A python based CLI script that can download all product’s firmware (including all versions) from web pages for a given list of predefined vendors and store the information (meta data) in SQLite [login to view URL] mandatory metadata fields include ( Manufacturer, Model, Version, Type, Name, Release Date(if available), Download link, ( calculated Sha2 hash of the file)i.e. ( Cisco, Video Surveillance 6030 IP Camera, 2.7.0, IP Camera, [login to view URL], 21/08/2015, "link" ) There is a non-mandatory binary field which indicates if the device is discontinued or not depending on the fact that vendor mention that on the website or not. The firmware files itself will be stored in the file system and will be referenced by index ID in SQLite.
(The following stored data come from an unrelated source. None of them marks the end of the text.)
-- ==== Sys2Proof/Machine/SndLog.lean ====
section
/-! DEFINITION. The sounding log’s ring and records, and tagged coding blocks (18_soundings.md: R614 to R616, R619, R620). -/

namespace Sys2Proof.Machine

/-! ### The log (R614 to R616) -/

def State.sndBaseAddr (s : State) : Nat := s.rd40 Reg.SND_LOG_BASE_LO
def State.sndRecords (s : State) : Nat := 2 ^ (12 + s.fld Reg.SND_LOG_CFG 3 0)

/-- A record that is not written (R615). -/
def State.sndDrop (s : State) : State := (s.bump Reg.SND_LOG_DROP_LAST 1).setBit Reg.SND_EVENT 0

/-- The sounding station's agent (R40). -/
abbrev agentSnd : Nat := 0x0F4

/-- Write one record into the ring; answers whether it was written (R614, R615). -/
def State.sndRecord (bs : List Nat) (s : State) : Bool × State :=
  let w := s.rd Reg.SND_LOG_WR
  if !s.bit Reg.SND_CTRL 0 then (false, s)
  else if s.sndRecords ≤ sub32 w (s.rd Reg.SND_LOG_RD) then (false, s.sndDrop)
  else
    let r := s.writeMem agentSnd (s.sndBaseAddr + 64 * (w % s.sndRecords)) bs
    match r.1 with
    | .ok => (true, r.2.inc Reg.SND_LOG_WR)
    | _ => (false, r.2.sndDrop)

/-- The header of a record (R616). -/
def sndHeader (src kind flags tide ctx : Nat) : List Nat :=
  leBytes 2 src ++ [kind, flags] ++ leBytes 6 tide ++ leBytes 2 ctx ++ List.replicate 4 0

/-! ### Tags (R619, R620) -/

/-- One step of the station’s LFSR (R619): the next value, and whether it is a hit. -/
def lfsrStep (l rate : Nat) : Nat × Bool :=
  let b := (b2n (l.testBit 0) + b2n (l.testBit 2) + b2n (l.testBit 3) + b2n (l.testBit 5)) % 2
  let l := l / 2 + b * 32768
  (l, l % 2 ^ rate = 0)

/-- A stream passes SND_TAG_FILTER (R619, R622). -/
def State.tagPasses (s : State) (c : Nat) : Bool :=
  s.bit Reg.SND_TAG_FILTER 15 || s.fld Reg.SND_TAG_FILTER 11 0 = c % 4096

/-- The TAG record of a block (R616, R620). -/
def tagBytes (unit c tide src : Nat) (encode : Bool) (t : TagOut) : List Nat :=
  sndHeader unit 2 (b2n encode + 2 * b2n t.abandoned) tide c ++ leBytes 2 t.column ++ leBytes 2 t.row ++ leBytes 6 src
    ++ leBytes 2 t.gantry ++ List.replicate 4 0 ++ (List.range 5).flatMap (fun i => leBytes 4 (t.stamps.getD i 0xFFFFFFFF))
    ++ List.replicate 12 0

/-- A tagged block ends: its record and its event (R620). -/
def State.tagEnd (unit c src : Nat) (encode : Bool) (t : TagOut) (s : State) : State :=
  let r := s.sndRecord (tagBytes unit c s.tideNum src encode t)
  (r.2.setBit Reg.SND_EVENT (if t.abandoned then 3 else 2)).whenB r.1 (State.bump Reg.SND_SAMPLES_LAST 1)

/-- The coding blocks of a picture, in the order they begin: a hit tags its block, or finds a tagged block in flight and is
counted (R619). How long a block stays in flight is timing, so each hit’s outcome is given. -/
def State.tagRun (unit c src : Nat) (encode : Bool) : Nat → List (Option TagOut) → State → State
  | 0, _, s => s
  | n + 1, l, s =>
    let x := lfsrStep s.sndLfsr (bits s.sndCfg 27 24)
    let s := { s with sndLfsr := x.1 }
    if x.2 then
      match l with
      | some t :: l => State.tagRun unit c src encode n l (s.tagEnd unit c src encode t)
      | _ :: l => State.tagRun unit c src encode n l (s.bump Reg.SND_MISSED_LAST 1)
      | [] => State.tagRun unit c src encode n [] (s.bump Reg.SND_MISSED_LAST 1)
    else State.tagRun unit c src encode n l s

/-- The blocks of one picture job in TAG mode, at a tally of the stream’s berth (R619). -/
def State.tagPicture (encode : Bool) (x : TagRun) (j : Job) (s : State) : State :=
  let u := bits s.sndCfg 15 4
  if s.sndCfg % 4 = 2 ∧ u ∈ s.leafList (s.tlBerth j.ctx) ∧ s.tagPasses j.ctx then
    State.tagRun u j.ctx (s.srcTide j) encode x.blocks x.hits s
  else s

end Sys2Proof.Machine
end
The arguments to the script should be a list of comma separated vendor names or the location of a text file containing the vendor name.

There are no GUI components in the server where the script will run so headless mode for browser should be used

Solution Scope

1. Script will be written per vendor. This is required because each vendor website will have its own implementation of the firmware download page.

2. The script will only download new firmware that have been added by the vendor. Hence first execution of script will download all the firmware available but the subsequent runs will only download new ones which will get added. This will be achieved by analysing data available in SQLite and skipping the files that are already been downloaded and processed.

3. Each vendor, that will be provided, will be analysed manually to identify the following, which will be required to develop the script:

a. URL for the firmware download page

b. Credential Requirements (Simple Signups, Specific Signups, No Signups)

c. Any Captcha on the page

d. Any honeypot traps

4. If there are credential required to download the firmware and the credentials are simple ones where a simple sign up is required, the signup will be done manually as part of the manual analysis using a gmail account dedicated for this work.

5. Script will try to imitate human like behaviour (to a limit) while scraping the web page as well as uses Tor, so that if the vendor site has scraper/crawler detection logic implemented, it can be skipped. This will be achieved by adding random delays, random view time, avoiding honeypot traps through manual analysis

Solution Brief

A Python Selenium (if required, sometimes simple requests do the job) and SQLite based solution will be developed which will have the following features/components:

1. File Management Module: Responsible for storing and managing the downloaded files and meta data. Firmware and installer files will be stored on the filesystem which will have a structured folder hierarchy. Meta data of the files will be stored in SQLite. Meta Data will refer to the stored files through paths on the file system and file index/name.

2. Vendor Scrappers: Python Selenium based scrapper will be written for each of the vendor, responsible for downloading the files and grabbing the meta data from the vendor’s site. This will make use of the file management module to store the file and meta data to SQLite.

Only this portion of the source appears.